NIS2指令は、多くの企業にサイバーセキュリティとデジタルレジリエンスを義務付けています。しかし、特に中小企業はその実施に苦労しています。
NIS2がやってくる:EU指令は2023年から施行されており、ITセキュリティとデジタルレジリエンスの欧州共通基準を確立することを目的としています。ドイツでの導入は依然として未定であり、指令がどのように国内法に落とし込まれるかはまだ明確ではありません。特に注目すべきは、今回初めて経営層にも責任が問われることです。

DORAやNIS2などの新しいEU規制は企業に対応を迫る一方で、ITセキュリティを戦略的に再考するチャンスも提供します。

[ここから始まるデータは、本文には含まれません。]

theorem quadTrip_keep {b0 : State} (q : Nat) (cause : Nat) {s : State} (hs : Keep b0 s) :
    Keep b0 (quadTrip q cause s) := by
  unfold quadTrip
  with_reducible
    repeat' first
      | assumption | intro _ | apply State.setPair_keep | apply partStop_keep | apply tripNote_keep
      | fail_if_no_progress apply Keep.upd | dsimp only | split

theorem execComparatorTrip_keep (e : Stim) (trip : TripRef) (cause : Nat) (s : State) :
    KeepO (s.advance e) (execComparatorTrip e trip cause s) := by
  unfold execComparatorTrip
  apply event_keep
  generalize s.advance e = b0
  intro t ht
  with_reducible
    repeat' first
      | assumption | intro _ | apply trip_keep | apply pairTrip_keep | apply quadTrip_keep
      | fail_if_no_progress apply Keep.upd | dsimp only | split

theorem execInjectedMismatchTest_keep (e : Stim) (pair : Nat) (pass : Bool) (s : State) :
    KeepO (s.advance e) (execInjectedMismatchTest e pair pass s) := by
  unfold execInjectedMismatchTest
  apply event_keep
  generalize s.advance e = b0
  intro t ht
  with_reducible
    repeat' first
      | assumption | intro _ | apply pairTrip_keep | fail_if_no_progress apply Keep.upd | dsimp only | split

theorem execStateSignatureSweep_keep (e : Stim) (pair : Nat) (equal : Bool) (s : State) :
    KeepO (s.advance e) (execStateSignatureSweep e pair equal s) := by
  unfold execStateSignatureSweep
  apply event_keep
  generalize s.advance e = b0
  intro t ht
  with_reducible
    repeat' first
      | assumption | intro _ | apply pairTrip_keep | fail_if_no_progress apply Keep.upd | dsimp only | split

theorem handover_keep {b0 : State} (q : Nat) (cause : Nat) {s : State} (hs : Keep b0 s) :
    Keep b0 (handover q cause s) := by
  unfold handover
  with_reducible
    repeat' first
      | assumption | intro _ | apply State.setPair_keep | apply resyncCmd_keep | apply resyncNote_keep
      | apply resyncAbandon_keep | fail_if_no_progress apply Keep.upd | dsimp only | split

theorem execResyncHandover_keep (e : Stim) (pair : Nat) (cause : Nat) (s : State) :
    KeepO (s.advance e) (execResyncHandover e pair cause s) := by
  unfold execResyncHandover
  apply event_keep
  generalize s.advance e = b0
  intro t ht
  with_reducible
    repeat' first
      | assumption | intro _ | apply tileCopy_keep | apply handover_keep | fail_if_no_progress apply Keep.upd
      | dsimp only | split

theorem execCoreStorageError_keep (e : Stim) (pc : Nat) (s : State) :
    KeepO (s.advance e) (execCoreStorageError e pc s) := by
  unfold execCoreStorageError
  apply event_keep
  generalize s.advance e = b0
  intro t ht
  with_reducible
    repeat' first
      | assumption | intro _ | apply partStop_keep | fail_if_no_progress apply Keep.upd | dsimp only | split

theorem pairJoin_keep {b0 : State} (q : Nat) {s : State} (hs : Keep b0 s) : Keep b0 (pairJoin q s) := by
  unfold pairJoin
  with_reducible
    repeat' first
      | assumption | intro _ | apply notice_keep | apply State.setHart_keep | apply State.setPair_keep
      | fail_if_no_progress apply Keep.upd | dsimp only | split

theorem cpuDebugSpec_keep {b0 : State} (c : Cmd) {s : State} (hs : Keep b0 s) : KeepA b0 (cpuDebugSpec.exec c s) := by
  unfold cpuDebugSpec
  with_reducible
    repeat' first
      | assumption | intro _ | apply Ans.okay_keep | apply Ans.fail_keep | apply pairSplit_keep | apply pairJoin_keep
      | fail_if_no_progress apply Keep.upd | apply KeepA.done | apply KeepA.accept | apply KeepA.defer
      | apply KeepA.ongoing | dsimp only | split

theorem execCpuDebug_keep (e : Stim) (r : Req) (s : State) : KeepO (s.advance e) (execCpuDebug e r s) := 
  submit_row fun c _ hs => cpuDebugSpec_keep c hs

theorem debugGo_keep {b0 : State} (h : Nat) {s : State} (hs : Keep b0 s) : Keep b0 (debugGo h s) := by
  unfold debugGo
  with_reducible
    repeat' first
      | assumption | intro _ | apply State.setHart_keep | apply State.setPair_keep
      | fail_if_no_progress apply Keep.upd | dsimp only | split

theorem execDebugHaltRequest_keep (e : Stim) (req : DebugReq) (s : State) :
    KeepO (s.advance e) (execDebugHaltRequest e req s) := by
  unfold execDebugHaltRequest
  apply event_keep
  generalize s.advance e = b0
  intro t ht
  with_reducible
    repeat' first
      | assumption | intro _ | apply State.setHart_keep | apply debugHalt_keep | apply debugGo_keep
      | fail_if_no_progress apply Keep.upd | dsimp only | split

theorem cpuResyncSpec_keep {b0 : State} (c : Cmd) {s : State} (hs : Keep b0 s) :
    KeepA b0 (cpuResyncSpec.exec c s) := by
  unfold cpuResyncSpec
  with_reducible
    repeat' first
      | assumption | intro _ | apply Ans.fail_keep | apply State.setPair_keep | fail_if_no_progress apply Keep.upd
      | apply KeepA.done | apply KeepA.accept | apply KeepA.defer | apply KeepA.ongoing | dsimp only | split

theorem execCpuResync_keep (e : Stim) (r : Req) (s : State) : KeepO (s.advance e) (execCpuResync e r s) := 
  submit_row fun c _ hs => cpuResyncSpec_keep c hs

AIBooth – shutterstock.com
つまり、ドイツ企業にとって何が求められるのかは依然として不明瞭です。ただし、今の時点で一つだけ明らかなことがあります。サイバーセキュリティとデジタルレジリエンスにおいて、中小企業はNIS2を成功裏に導入するために、まだ大きな遅れを取り戻す必要があります。これを受けて、「サイバーセキュリティとデジタルレジリエンス」をテーマにしたCOMPUTERWOCHEラウンドテーブルの専門家たちが、ドイツにおけるITセキュリティの現状や、意思決定者が今後何に備えるべきかを議論しました。
中小企業には計画が必要
より高いセキュリティを確保し、そのための拘束力ある規則を設ける――NIS2指令の趣旨は極めて妥当であると専門家たちは一致しています。ただし、実現可能性については批判もあります。「ブリュッセルは、欧州指令の国内実装がしばしば困難を伴うことを認識すべきだった」とFortinetのビジネスデベロップメントマネージャー、Heiko Adamczyk氏は指摘します。「経験値はすでにある。DORAのように直接適用可能な法令の方が効果的だっただろう。」専門家によれば、これにより実装が迅速化するだけでなく、各国独自の対応も不要になり、より統一性とコンプライアンスが自動的に確保されたはずです。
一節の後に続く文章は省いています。